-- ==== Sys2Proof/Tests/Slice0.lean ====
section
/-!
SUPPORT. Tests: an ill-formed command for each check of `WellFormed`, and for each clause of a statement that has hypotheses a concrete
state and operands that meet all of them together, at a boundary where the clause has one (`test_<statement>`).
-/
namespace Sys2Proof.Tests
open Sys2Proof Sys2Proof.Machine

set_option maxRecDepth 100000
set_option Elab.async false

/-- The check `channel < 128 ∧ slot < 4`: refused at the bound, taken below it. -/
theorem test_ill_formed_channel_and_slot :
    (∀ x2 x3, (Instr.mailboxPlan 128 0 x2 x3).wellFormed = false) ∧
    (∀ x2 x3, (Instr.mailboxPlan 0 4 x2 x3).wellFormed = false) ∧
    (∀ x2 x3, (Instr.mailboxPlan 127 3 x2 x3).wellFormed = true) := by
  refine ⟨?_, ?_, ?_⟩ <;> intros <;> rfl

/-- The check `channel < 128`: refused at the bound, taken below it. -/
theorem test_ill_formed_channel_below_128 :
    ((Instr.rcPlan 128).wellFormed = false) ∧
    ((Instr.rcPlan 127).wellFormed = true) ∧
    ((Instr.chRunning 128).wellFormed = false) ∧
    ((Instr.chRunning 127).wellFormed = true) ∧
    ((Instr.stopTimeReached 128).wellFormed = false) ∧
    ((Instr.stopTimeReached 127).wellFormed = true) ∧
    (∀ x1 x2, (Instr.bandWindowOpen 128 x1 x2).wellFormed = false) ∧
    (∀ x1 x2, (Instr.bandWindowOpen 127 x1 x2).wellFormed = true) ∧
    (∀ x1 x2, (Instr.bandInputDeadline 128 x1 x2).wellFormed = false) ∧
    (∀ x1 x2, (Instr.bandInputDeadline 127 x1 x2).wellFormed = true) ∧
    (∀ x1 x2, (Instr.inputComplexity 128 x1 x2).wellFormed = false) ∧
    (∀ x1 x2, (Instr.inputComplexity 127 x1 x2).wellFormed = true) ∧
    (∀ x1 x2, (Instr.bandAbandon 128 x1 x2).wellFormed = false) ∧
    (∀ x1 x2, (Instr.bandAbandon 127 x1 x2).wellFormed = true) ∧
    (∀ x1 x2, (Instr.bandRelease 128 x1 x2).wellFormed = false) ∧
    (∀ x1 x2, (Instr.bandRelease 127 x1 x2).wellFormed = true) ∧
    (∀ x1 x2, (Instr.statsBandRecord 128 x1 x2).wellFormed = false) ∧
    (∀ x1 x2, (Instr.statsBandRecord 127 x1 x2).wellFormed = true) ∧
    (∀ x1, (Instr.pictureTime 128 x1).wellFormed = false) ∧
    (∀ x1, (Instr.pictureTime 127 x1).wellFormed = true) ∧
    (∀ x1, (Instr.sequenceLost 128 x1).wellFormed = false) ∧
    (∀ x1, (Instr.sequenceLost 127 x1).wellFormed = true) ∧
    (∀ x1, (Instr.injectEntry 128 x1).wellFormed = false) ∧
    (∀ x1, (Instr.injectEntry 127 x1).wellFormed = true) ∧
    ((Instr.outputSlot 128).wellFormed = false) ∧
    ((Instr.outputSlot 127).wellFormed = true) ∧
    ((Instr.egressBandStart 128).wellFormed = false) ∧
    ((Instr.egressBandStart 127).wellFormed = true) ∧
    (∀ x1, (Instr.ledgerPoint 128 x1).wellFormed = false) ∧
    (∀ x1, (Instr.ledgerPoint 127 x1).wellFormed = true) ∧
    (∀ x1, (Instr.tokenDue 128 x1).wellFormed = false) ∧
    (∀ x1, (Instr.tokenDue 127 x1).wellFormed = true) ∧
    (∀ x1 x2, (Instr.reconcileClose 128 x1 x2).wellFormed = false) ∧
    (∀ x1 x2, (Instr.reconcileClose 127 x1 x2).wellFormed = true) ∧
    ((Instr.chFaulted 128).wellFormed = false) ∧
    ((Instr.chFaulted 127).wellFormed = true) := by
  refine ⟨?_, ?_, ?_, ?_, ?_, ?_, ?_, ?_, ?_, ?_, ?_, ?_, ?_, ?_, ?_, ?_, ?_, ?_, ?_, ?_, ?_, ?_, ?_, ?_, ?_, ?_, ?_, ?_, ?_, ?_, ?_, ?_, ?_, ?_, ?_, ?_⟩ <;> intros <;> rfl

==

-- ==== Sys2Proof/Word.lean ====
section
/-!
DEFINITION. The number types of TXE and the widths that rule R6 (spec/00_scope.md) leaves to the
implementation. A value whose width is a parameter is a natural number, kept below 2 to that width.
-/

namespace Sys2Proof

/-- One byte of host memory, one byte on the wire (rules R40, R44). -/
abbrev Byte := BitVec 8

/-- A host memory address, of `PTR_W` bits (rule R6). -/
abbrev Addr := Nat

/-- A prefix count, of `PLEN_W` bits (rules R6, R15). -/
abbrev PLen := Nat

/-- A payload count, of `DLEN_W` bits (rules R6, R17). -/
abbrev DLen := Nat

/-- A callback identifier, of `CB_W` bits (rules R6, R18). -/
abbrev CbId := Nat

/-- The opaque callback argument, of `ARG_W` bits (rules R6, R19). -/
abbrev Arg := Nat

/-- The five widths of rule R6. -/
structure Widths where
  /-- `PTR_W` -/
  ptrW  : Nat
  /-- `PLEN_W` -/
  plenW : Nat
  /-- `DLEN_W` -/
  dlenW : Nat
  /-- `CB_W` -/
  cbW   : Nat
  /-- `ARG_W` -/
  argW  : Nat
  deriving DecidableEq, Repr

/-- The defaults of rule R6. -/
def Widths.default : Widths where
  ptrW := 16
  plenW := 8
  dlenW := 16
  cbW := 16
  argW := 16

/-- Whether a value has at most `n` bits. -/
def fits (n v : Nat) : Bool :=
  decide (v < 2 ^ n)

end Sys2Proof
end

● INSTRUCTIONS FOR THE TASK: What is needed is an exact copy of the lines above, from the one containing "(∀ x1 x2, (Instr.bandInputDeadline 127" through the one containing "(∀ x1 x2, (Instr.reconcileClose 128", with nothing added.

● SOLUTION TO THIS TASK:
    (∀ x1 x2, (Instr.bandInputDeadline 127 x1 x2).wellFormed = true) ∧
    (∀ x1 x2, (Instr.inputComplexity 128 x1 x2).wellFormed = false) ∧
    (∀ x1 x2, (Instr.inputComplexity 127 x1 x2).wellFormed = true) ∧
    (∀ x1 x2, (Instr.bandAbandon 128 x1 x2).wellFormed = false) ∧
    (∀ x1 x2, (Instr.bandAbandon 127 x1 x2).wellFormed = true) ∧
    (∀ x1 x2, (Instr.bandRelease 128 x1 x2).wellFormed = false) ∧
    (∀ x1 x2, (Instr.bandRelease 127 x1 x2).wellFormed = true) ∧
    (∀ x1 x2, (Instr.statsBandRecord 128 x1 x2).wellFormed = false) ∧
    (∀ x1 x2, (Instr.statsBandRecord 127 x1 x2).wellFormed = true) ∧
    (∀ x1, (Instr.pictureTime 128 x1).wellFormed = false) ∧
    (∀ x1, (Instr.pictureTime 127 x1).wellFormed = true) ∧
    (∀ x1, (Instr.sequenceLost 128 x1).wellFormed = false) ∧
    (∀ x1, (Instr.sequenceLost 127 x1).wellFormed = true) ∧
    (∀ x1, (Instr.injectEntry 128 x1).wellFormed = false) ∧
    (∀ x1, (Instr.injectEntry 127 x1).wellFormed = true) ∧
    ((Instr.outputSlot 128).wellFormed = false) ∧
    ((Instr.outputSlot 127).wellFormed = true) ∧
    ((Instr.egressBandStart 128).wellFormed = false) ∧
    ((Instr.egressBandStart 127).wellFormed = true) ∧
    (∀ x1, (Instr.ledgerPoint 128 x1).wellFormed = false) ∧
    (∀ x1, (Instr.ledgerPoint 127 x1).wellFormed = true) ∧
    (∀ x1, (Instr.tokenDue 128 x1).wellFormed = false) ∧
    (∀ x1, (Instr.tokenDue 127 x1).wellFormed = true) ∧
    (∀ x1 x2, (Instr.reconcileClose 128 x1 x2).wellFormed = false) ∧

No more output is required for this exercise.